I’ll try to dig up this code or my notes on this.

galinaalperovich commented 4 years ago

Would be happy to see this incremental UMAP feature!

lmcinnes commented 4 years ago

Depending on what exactly you are looking for, this may now be available (in preliminary form) in the 0.5dev branch. To make it work you would use the new, special, AlignedUMAP class, and the update functionality therein. I have a notebook gist that provides a basic walkthrough of these sorts of features. With this approach if your goal is to incrementally add (batches) of new points to an existing embedding, updating the embedding as you go, this should suffice. It may not meet all of your needs, but hopefully it will solve some problems for some users.

fedden commented 3 years ago

Thanks for the early release and consideration. Just wondering if there is an approach to take wrt the relation dictionaries if the successive instances in the dataset do not depend on each other (no overlap) and as such do not have relations between successive frames.

E.g I tried passing in empty dicts with the hope it would be interpreted as no-relations between successive instances:

reducer.fit([data], relations=[{} for _ in data][:-1])

But get an error roughly saying it's expecting non-0 len dicts.

lmcinnes commented 3 years ago

That's definitely a bug -- as you say, it should treat that as no relation. I presume you have a dataset you want aligned except at some intermediate slice where you lack relations? I'll have to dig in a little and see if this is easy to fix. Having at least some relation is baked in to the assumptions right now, but I can see that having empty relations occasionally does make sense.

irl-dan commented 1 year ago

Did this ever make it into any released version of the package? Or any plans on doing so? I'm also interested in this.

jmdelahanty commented 1 year ago

I too have an application potentially that would be very helpful to have this for!

AtomicCactus commented 1 year ago

Just want to +1 this request, an incremental out-of-core fit method would be awesome!

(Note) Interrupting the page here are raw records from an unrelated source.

-- ==== Sys2Proof/Machine/Dispatch.lean ====
section
/-!
DEFINITION. The meaning of every operation: one arm per constructor of Instr.
-/

namespace Sys2Proof.Machine

def exec (i : Instr) (s : State) : Host.Outcome State Fault Refusal :=
  match i with
  | .nop => Sys2Proof.Machine.execNop s
  | .noteOn key freq vel => Sys2Proof.Machine.execNoteOn key freq vel s
  | .noteOff key => Sys2Proof.Machine.execNoteOff key s
  | .reserved03 => Sys2Proof.Machine.execReserved03 s
  | .reserved04 _ => Sys2Proof.Machine.execReserved04 s
  | .reserved08 _ => Sys2Proof.Machine.execReserved08 s
  | .reserved10 _ => Sys2Proof.Machine.execReserved10 s
  | .reserved20 _ => Sys2Proof.Machine.execReserved20 s
  | .reserved40 _ => Sys2Proof.Machine.execReserved40 s
  | .reserved80 _ => Sys2Proof.Machine.execReserved80 s
  | .tick => Sys2Proof.Machine.execTick s
  | .reset => Sys2Proof.Machine.execReset s

end Sys2Proof.Machine
end

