-- ==== Sys2Proof/Laws/Float.lean ====
section
/-!
SUPPORT. What the binary32 primitives of spec/00_scope.md rules R11 to R16 do, through one order-preserving key: the
value in units of `2^-149`, with the infinities beyond every finite value.  The key of a NaN means nothing.
-/

namespace Sys2Proof

/-- The magnitude of the infinities' keys: `2^128` in units of `2^-149`. -/
def magTop : Nat := 2 ^ 23 * 2 ^ 254

/-- The key of +∞. -/
def keyTop : Int := magTop

theorem magTop_gt : 2 ^ 23 < magTop := by decide +kernel
theorem keyTop_pos : 0 < keyTop := by decide +kernel

/-- The value in units of `2^-149`; −0 and +0 share the key 0. -/
def F32.key : F32 → Int
  | .inf neg => if neg then -keyTop else keyTop
  | x => x.units

/-! ### Shape of the values -/

@[simp] theorem F32.key_nan : F32.nan.key = 0 := rfl
@[simp] theorem F32.key_zero (s : Bool) : (F32.zero s).key = 0 := rfl
@[simp] theorem F32.key_posInf : (F32.inf false).key = keyTop := rfl
@[simp] theorem F32.key_negInf : (F32.inf true).key = -keyTop := rfl
@[simp] theorem F32.units_zero (s : Bool) : (F32.zero s).units = 0 := rfl
@[simp] theorem F32.toRat_zero (s : Bool) : (F32.zero s).toRat = 0 := by simp [F32.toRat]

theorem F32.key_norm (s : Bool) (e : Fin 254) (f : BitVec 23) :
    (F32.norm s e f).key = if s then -((2 ^ 23 + f.toNat) * 2 ^ e.val : Int) else (2 ^ 23 + f.toNat) * 2 ^ e.val := rfl

/-- The magnitude of a normal value in units lies in the normal range. -/
theorem F32.norm_magnitude (e : Fin 254) (f : BitVec 23) :
    2 ^ 23 ≤ (2 ^ 23 + f.toNat) * 2 ^ e.val ∧ (2 ^ 23 + f.toNat) * 2 ^ e.val < magTop := by
  have hf := f.isLt
  have he := e.isLt
  constructor
  · exact le_trans (Nat.le_add_right _ _) (Nat.le_mul_of_pos_right _ (by positivity))
  · calc _ < 2 ^ 24 * 2 ^ e.val := Nat.mul_lt_mul_of_pos_right (by omega) (by positivity)
      _ ≤ 2 ^ 24 * 2 ^ 253 := Nat.mul_le_mul_left _ (Nat.pow_le_pow_right (by norm_num) (by omega))
      _ = magTop := by unfold magTop; rw [← pow_add, ← pow_add]

theorem F32.isFinite_iff (x : F32) : x.isFinite = true ↔ (∃ s, x = .zero s) ∨ ∃ s e f, x = .norm s e f := by
  cases x <;> simp [F32.isFinite]

theorem F32.isNormal_isFinite {x : F32} (h : x.isNormal = true) : x.isFinite = true := by
  cases x <;> simp_all [F32.isNormal, F32.isFinite]

theorem F32.isFinite_not_nan {x : F32} (h : x.isFinite = true) : x ≠ .nan := by
  rintro rfl; simp [F32.isFinite] at h

theorem F32.key_eq_units {x : F32} (h : x.isFinite = true) : x.key = x.units := by
  cases x <;> simp_all [F32.isFinite, F32.key]

/-- The key of a normal value is its magnitude with its sign. -/
theorem F32.key_norm' (s : Bool) (e : Fin 254) (f : BitVec 23) :
    (F32.norm s e f).key =
      if s then -(((2 ^ 23 + f.toNat) * 2 ^ e.val : Nat) : Int) else ((2 ^ 23 + f.toNat) * 2 ^ e.val : Nat) := by
  rw [F32.key_norm]; push_cast; rfl

/-- Exactly the finite values have a key inside the infinities. -/
theorem F32.isFinite_iff_key {x : F32} (h : x ≠ .nan) : x.isFinite = true ↔ -keyTop < x.key ∧ x.key < keyTop := by
  have ht := keyTop_pos
  cases x with
  | nan => exact absurd rfl h
  | inf s => cases s <;> simp [F32.isFinite, F32.key]
  | zero s => simpa [F32.isFinite] using ht
  | norm s e f =>
    have hm := (F32.norm_magnitude e f).2
    rw [F32.key_norm']
    unfold keyTop
    generalize (2 ^ 23 + f.toNat) * 2 ^ e.val = m at *
    cases s <;> simp [F32.isFinite] <;> omega

theorem F32.key_le_top (x : F32) : x.key ≤ keyTop ∧ -keyTop ≤ x.key := by
  have ht := keyTop_pos
  by_cases h : x = .nan
  · subst h; simp; omega
  · by_cases hf : x.isFinite = true
    · have := (F32.isFinite_iff_key h).1 hf; omega
    · cases x with
      | inf s => cases s <;> simp <;> omega
      | _ => simp_all [F32.isFinite]

theorem F32.toRat_eq (x : F32) : x.toRat = (x.units : ℚ) / 2 ^ 149 := by
  rw [F32.toRat, Rat.mkRat_eq_div]; norm_num

theorem F32.toRat_eq_key {x : F32} (h : x.isFinite = true) : x.toRat = (x.key : ℚ) / 2 ^ 149 := by
  rw [F32.toRat_eq, F32.key_eq_units h]

theorem F32.toRat_le_iff {x y : F32} (hx : x.isFinite = true) (hy : y.isFinite = true) :
    x.toRat ≤ y.toRat ↔ x.key ≤ y.key := by
  rw [F32.toRat_eq_key hx, F32.toRat_eq_key hy, div_le_div_iff_of_pos_right (by positivity)]
  exact_mod_cast Iff.rfl

@[simp] theorem F32.key_neg (x : F32) : x.neg.key = -x.key := by
  cases x with
  | nan => rfl
  | inf s => cases s <;> simp [F32.neg]
  | zero s => rfl
  | norm s e f => cases s <;> simp [F32.neg, F32.key_norm]

@[simp] theorem F32.isFinite_neg (x : F32) : x.neg.isFinite = x.isFinite := by cases x <;> rfl

@[simp] theorem F32.toRat_neg (x : F32) : x.neg.toRat = -x.toRat := by
  by_cases h : x.isFinite = true
  · rw [F32.toRat_eq_key h, F32.toRat_eq_key (by simpa using h), F32.key_neg]; push_cast; ring
  · cases x with
    | nan => simp [F32.neg, F32.toRat, F32.units]
    | inf s => simp [F32.neg, F32.toRat, F32.units]
    | _ => simp_all [F32.isFinite]

/-! ### Comparisons (R14) -/

theorem F32.le_of_finite {x y : F32} (hx : x.isFinite = true) (hy : y.isFinite = true) :
    F32.le x y = decide (x.toRat ≤ y.toRat) := by
  cases x <;> cases y <;> simp_all [F32.isFinite, F32.le, F32.isNaN, F32.isInfinite]

/-- `<=` is the order of the keys, and false when either side is a NaN. -/
theorem F32.le_iff {x y : F32} : F32.le x y = true ↔ x ≠ .nan ∧ y ≠ .nan ∧ x.key ≤ y.key := by
  have ht := keyTop_pos
  by_cases hx : x = .nan
  · subst hx; simp [F32.le, F32.isNaN]
  by_cases hy : y = .nan
  · subst hy; simp [F32.le, F32.isNaN]
  by_cases hfx : x.isFinite = true
  · by_cases hfy : y.isFinite = true
    · rw [F32.le_of_finite hfx hfy, decide_eq_true_iff, F32.toRat_le_iff hfx hfy]
      simp [hx, hy]
    · have hk := (F32.isFinite_iff_key hx).1 hfx
      cases y with
      | inf s =>
        cases x <;> cases s <;>
          simp_all [F32.isFinite, F32.le, F32.isNaN, F32.isInfinite, F32.sign] <;> omega
      | _ => simp_all [F32.isFinite]
  · cases x with
    | inf s =>
      by_cases hfy : y.isFinite = true
      · have hk := (F32.isFinite_iff_key hy).1 hfy
        cases y <;> cases s <;>
          simp_all [F32.isFinite, F32.le, F32.isNaN, F32.isInfinite, F32.sign] <;> omega
      · cases y with
        | inf s' =>
          cases s <;> cases s' <;> simp [F32.le, F32.isNaN, F32.isInfinite, F32.sign] <;> omega
        | _ => simp_all [F32.isFinite]
    | _ => simp_all [F32.isFinite]

theorem F32.isNaN_iff {x : F32} : x.isNaN = true ↔ x = .nan := by cases x <;> simp [F32.isNaN]

/-- `<` is the strict order of the keys, and false when either side is a NaN. -/
theorem F32.lt_iff {x y : F32} : F32.lt x y = true ↔ x ≠ .nan ∧ y ≠ .nan ∧ x.key < y.key := by
  unfold F32.lt
  rw [Bool.and_eq_true, Bool.and_eq_true, Bool.not_eq_true', Bool.not_eq_true', Bool.not_eq_true',
    ← Bool.not_eq_true, ← Bool.not_eq_true, ← Bool.not_eq_true, F32.isNaN_iff, F32.isNaN_iff, F32.le_iff]
  constructor
  · rintro ⟨⟨hx, hy⟩, h⟩
    exact ⟨hx, hy, by by_contra hc; exact h ⟨hy, hx, by omega⟩⟩
  · rintro ⟨hx, hy, h⟩
    exact ⟨⟨hx, hy⟩, fun hc => by omega⟩

/-- `==` is equality of the keys, and false when either side is a NaN. -/
theorem F32.feq_iff {x y : F32} : F32.feq x y = true ↔ x ≠ .nan ∧ y ≠ .nan ∧ x.key = y.key := by
  unfold F32.feq
  rw [Bool.and_eq_true, F32.le_iff, F32.le_iff]
  constructor
  · rintro ⟨⟨hx, hy, h1⟩, _, _, h2⟩; exact ⟨hx, hy, le_antisymm h1 h2⟩
  · rintro ⟨hx, hy, h⟩; exact ⟨⟨hx, hy, h.le⟩, hy, hx, h.ge⟩

/-! ### The rounding `F` (R11) -/

/-- What packing a rounded magnitude gives. -/
theorem packRounded_cases (neg : Bool) {e n : Nat} (hn : n < 2 ^ 24) :
    (n < 2 ^ 23 ∧ packRounded neg e n = .zero neg) ∨
    (2 ^ 23 ≤ n ∧ n * 2 ^ e < magTop ∧ ∃ e' f, packRounded neg e n = .norm neg e' f ∧
      (2 ^ 23 + f.toNat) * 2 ^ e'.val = n * 2 ^ e) ∨
    (2 ^ 23 ≤ n ∧ magTop ≤ n * 2 ^ e ∧ packRounded neg e n = .inf neg) := by
  unfold packRounded
  by_cases h23 : n < 2 ^ 23
  · left; rw [if_pos h23]; exact ⟨h23, rfl⟩
  · rw [if_neg h23]
    by_cases he : e < 254
    · right; left
      rw [dif_pos he]
      have hf : (BitVec.ofNat 23 (n - 2 ^ 23)).toNat = n - 2 ^ 23 := by
        rw [BitVec.toNat_ofNat, Nat.mod_eq_of_lt (by omega)]
      have hs : 2 ^ 23 + (BitVec.ofNat 23 (n - 2 ^ 23)).toNat = n := by omega
      have hm := F32.norm_magnitude ⟨e, he⟩ (BitVec.ofNat 23 (n - 2 ^ 23))
      rw [hs] at hm
      exact ⟨by omega, hm.2, ⟨e, he⟩, _, rfl, by rw [hs]⟩
    · right; right
      rw [dif_neg he]
      refine ⟨by omega, ?_, rfl⟩
      calc magTop = 2 ^ 23 * 2 ^ 254 := rfl
        _ ≤ n * 2 ^ e := Nat.mul_le_mul (by omega) (Nat.pow_le_pow_right (by norm_num) (by omega))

SbstnErhrdt commented 1 year ago

Joining +1

JdbermeoUZH commented 1 year ago

+1!

ECburx commented 1 year ago

+1

mahabenfares commented 1 year ago

Hello, I want to use UMAP for data streams. Do you offer an incremental version of UMAP that I can use please? I saw that you talked about Alignedumap, I wanted to test it, but I don't know what to put in the relation dictionaries.

lmcinnes commented 1 year ago

I think a lot of this is beyond what the basic UMAP approach can do as it is essentially transductive. For those who really need this I would suggest your best option is going to be using the ParametricUMAP option and using new batches to retrain. If you need pure streaming you can use the transform on ParametricUMAP for the streaming data, and store batches for batch based retraining on a cycle that is reasonable given the retrain cost.

big-o commented 1 year ago

I'm not sure I fully understand all of the issues, but is a scalable nearest neighbour search still a blocker? If so, I've had good successes with the FAISS implementation of an approximate NN search (went from days with the standard ball tree stuff to seconds), and it can be wrapped up fairly trivially in a sklearn API. The downside is that it limits you to Euclidean and Cosine distance measures only - not sure if this limitation is due to the algorithm or because other distances just haven't been implemented yet.

lagunabravo commented 1 year ago

Thank you @lmcinnes for your great work. I’m uncertain about how to use retraining on ParametricUMAP as you suggested on Mar 4. I guess what I don’t understand is how retraining modifies the embedder in regard to different batches on a large dataset. Should I split the dataset into batches, train/retrain across all of them and them use the final embedder to apply transform across the whole dataset? Or, alternatively, should I apply transform after retraining for each individual batch?

AlekseyFedorovich commented 1 year ago

I would love this feature!!

123mitnik commented 1 year ago

+1